# 04 VW Beetle - ASR/ESP Question



## Shane C (Dec 31, 2011)

I have been gifted an 04 Beetle that we had the transmission rebuilt by a local shop and as part of the process, I installed a new/rebuilt drive axle (Raxles) on the passenger side, and redid the front brakes with new pads and rotors. Now that all that has been completed, when I go out a test spin, the ASR light begins flashing at ~20 mph and the brakes begin trying to adjust for wheel spin which isn't actually happening. Then the light will go off intermittently and then re-engage. I checked both wheel speed sensors with a ohm meter and they read ~1000 ohms which seems to be in range. I brushed off both sensors a little. What or where should I look next? 

I can turn off the ASR with the ESP switch and it seems to behave. 

As far as the car itself goes, it seems to have a fair amount of torque and seems a little squirrelly when you get into the accelerator...is it safe to assume this is the nature of the car? You may see this post in a few other areas...I wasn't really sure where it fit. 

Thanks.


----------



## Anony00GT (Mar 6, 2002)

You need to get a scan tool capable of reading measuring blocks (datastream) out of the ABS module. VCDS is probably your best bet. Watch the wheel speed values while driving.


----------



## Shane C (Dec 31, 2011)

VCDS Scanners. New to me so where should I start? A quick internet search came up with ross-tech. Are the scanners pretty brand specific or are there any that I could use with VW and Toyota for example. 

Thanks


----------



## Anony00GT (Mar 6, 2002)

www.ross-tech.com is the only place to get VCDS. Anywhere else is a pirated version/clone. 

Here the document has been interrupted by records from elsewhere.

-- ==== Sys2Proof/Machine/Operands.lean ====
section
/-! DEFINITION. The barrel shifter (R144 to R152), the second operand of data-processing (R175, R176), the offset and
address of the transfers (R240, R250) and the address frame of the block transfers (R265, R270). -/

namespace Sys2Proof.Machine

/-! ## Barrel shifter -/

/-- R148: the sign fill of a word. -/
def signFill (v : Word) : Word := if bit v 31 then 0xFFFFFFFF#32 else 0#32

/-- R145, R147, R148, R149: amounts 1 to 31. -/
def shiftShort (kind : ShiftKind) (v : Word) (n : Nat) : Word × Bool :=
  match kind with
  | .lsl => (v <<< n, bit v (32 - n))
  | .lsr => (v >>> n, bit v (n - 1))
  | .asr => ((v >>> n) ||| (signFill v <<< (32 - n)), bit v (n - 1))
  | .ror => ((v >>> n) ||| (v <<< (32 - n)), bit v (n - 1))

/-- R145, R146: immediate amount 0 (LSR and ASR by 32, ROR is RRX). -/
def shiftImmZero (kind : ShiftKind) (v : Word) (cin : Bool) : Word × Bool :=
  match kind with
  | .lsl => (v, cin)
  | .lsr => (0, bit v 31)
  | .asr => (signFill v, bit v 31)
  | .ror => (flag 32 cin 31 ||| (v >>> 1), bit v 0)

/-- R150: register amounts 32 to 255. -/
def shiftLong (kind : ShiftKind) (v : Word) (n : Nat) : Word × Bool :=
  match kind with
  | .lsl => (0, decide (n = 32) && bit v 0)
  | .lsr => (0, decide (n = 32) && bit v 31)
  | .asr => (signFill v, bit v 31)
  | .ror => if n % 32 = 0 then (v, bit v 31) else shiftShort .ror v (n % 32)

/-- R144, R151: the barrel shifter; `byRegister` tells a register's low byte from an instruction field (D22). -/
def shift (kind : ShiftKind) (v : Word) (n : Nat) (cin byRegister : Bool) : Word × Bool :=
  if n = 0 then (if byRegister then (v, cin) else shiftImmZero kind v cin)
  else if n < 32 then shiftShort kind v n
  else shiftLong kind v n

/-! ## Second operand of data-processing -/

/-- R106 (a): an 8-bit value rotated right by twice the rotation field. -/
def rotatedImm (rot : BitVec 4) (imm : BitVec 8) : Word := (imm.setWidth 32).rotateRight (2 * rot.toNat)

/-- R175: the rotated immediate with its shifter carry. -/
def immOperand (rot : BitVec 4) (imm : BitVec 8) (c : Bool) : Word × Bool :=
  (rotatedImm rot imm, if rot = 0 then c else bit (rotatedImm rot imm) 31)

/-- R176: what r15 reads as for the operands of a data-processing instruction with this second operand. -/
def op2PcOffset : Op2 → Word
  | .imm .. | .shiftImm .. => Config.pcReadWide
  | .shiftReg .. => Config.pcReadWideRegShift

/-- R176: the second operand and the shifter carry. -/
def operand2 (o : Op2) (s : State) : Word × Bool :=
  match o with
  | .imm rot imm => immOperand rot imm s.cpsr.c
  | .shiftImm shamt kind rm => shift kind (s.reg rm (op2PcOffset o)) shamt.toNat s.cpsr.c false
  | .shiftReg rs kind rm =>
    shift kind (s.reg rm (op2PcOffset o)) (bits (s.reg rs (op2PcOffset o)) 7 0 : BitVec 8).toNat s.cpsr.c true

/-! ## Offset and address of a transfer -/

/-- R240, R250: the value of the offset; the shifter's carry-out is discarded. -/
def offsetValue (o : Offset) (s : State) : Word :=
  match o with
  | .imm v => v
  | .shifted shamt kind rm => (shift kind (s.x rm) shamt.toNat s.cpsr.c false).1
  | .plain rm => s.x rm

/-- R245, R250: whether the offset register is r15, a case the spec refuses. -/
def offsetIsPc : Offset → Bool
  | .imm _ => false
  | .shifted _ _ rm => rm == 15
  | .plain rm => rm == 15

/-- R240: the target, base plus or minus offset. -/
def transferTarget (u : Bool) (base off : Word) : Word := if u then base + off else base - off

/-- R240: the address accessed: the target when pre-indexed, the base when post-indexed. -/
def transferAddr (p u : Bool) (base off : Word) : Word := if p then transferTarget u base off else base

/-- R240: whether the target is written back (post-indexed always does; decision D30). -/
def writesBack (p w : Bool) : Bool := !p || w

/-- R242: store data; r15 reads A + 12 (R29). -/
def storeData (rd : Reg) (s : State) : Word := s.reg rd Config.pcReadWideRegShift

/-! ## Block transfers -/

/-- R265, R270: the registers transferred, ascending; an empty list transfers r15 alone. -/
def blockRegs (rlist : BitVec 16) : List Reg :=
  if rlist = 0 then [15]
  else [0, 1, 2, 3, 4, 5, 6, 7, 8, 9, 10, 11, 12, 13, 14, 15].filter fun i => bit rlist i.toNat

/-- R265, R270: the number of words the base moves by; 16 for an empty list. -/
def blockCount (rlist : BitVec 16) : Nat := if rlist = 0 then 16 else (blockRegs rlist).length

/-- The bytes the base moves by. -/
def blockBytes (rlist : BitVec 16) : Word := BitVec.ofNat 32 (4 * blockCount rlist)

/-- R265: the lowest address of the transfer. -/
def blockStart (p u : Bool) (base : Word) (rlist : BitVec 16) : Word :=
  if u then (if p then base + 4 else base)
  else (if p then base - blockBytes rlist else base - blockBytes rlist + 4)

/-- R265: the base after the transfer. -/
def blockFinal (u : Bool) (base : Word) (rlist : BitVec 16) : Word :=
  if u then base + blockBytes rlist else base - blockBytes rlist

/-- R265: each register with its address, ascending by 4. -/
def blockAddrs : List Reg → Word → List (Reg × Word)
  | [], _ => []
  | i :: is, a => (i, a) :: blockAddrs is (a + 4)

/-- R265: the transfer's registers and addresses. -/
def blockPlan (p u : Bool) (base : Word) (rlist : BitVec 16) : List (Reg × Word) :=
  blockAddrs (blockRegs rlist) (blockStart p u base rlist)

end Sys2Proof.Machine
end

The VCDS interface requires a Windows PC to operate. Personally, I use a Windows 7 tablet for portability purposes, but a laptop will work as well. A desktop will also work, but the portability aspect is gone. 

As far as VW/Audi, the software is as capable as the dealership tool, as long as you get the right interface for the vehicle(s) you're working on (HEX-CAN interfaces will work on all VAG cars 1996-2012). It will also do generic OBDII on _most_ vehicles as well, the exception being cars using the VPW protocol, such as some GM or Ford applications. 

If you want near OE-capability with Toyota, there are a few options, but all are well over $1,000. PM me if you want info on that.


----------



## greyhare (Dec 24, 2003)

http://forums.vwvortex.com/showthre...wners-pm-me-your-info-requested-in-the-thread


----------



## Shane C (Dec 31, 2011)

Ok, so I have purchased the VCDS package from Ross Tech and it looks like I am not getting any readings from either of the front wheel speed sensors. Is there a common ground for these? Is there a proper or better way to clean them? Or....


----------



## Anony00GT (Mar 6, 2002)

Cool :thumbup:

Do a full auto-scan. When it completes, click the "copy" button, then reply to this thread and hit "paste". That will put the full scan in the thread. Let's start with that, so we can see exactly what this beast is made of.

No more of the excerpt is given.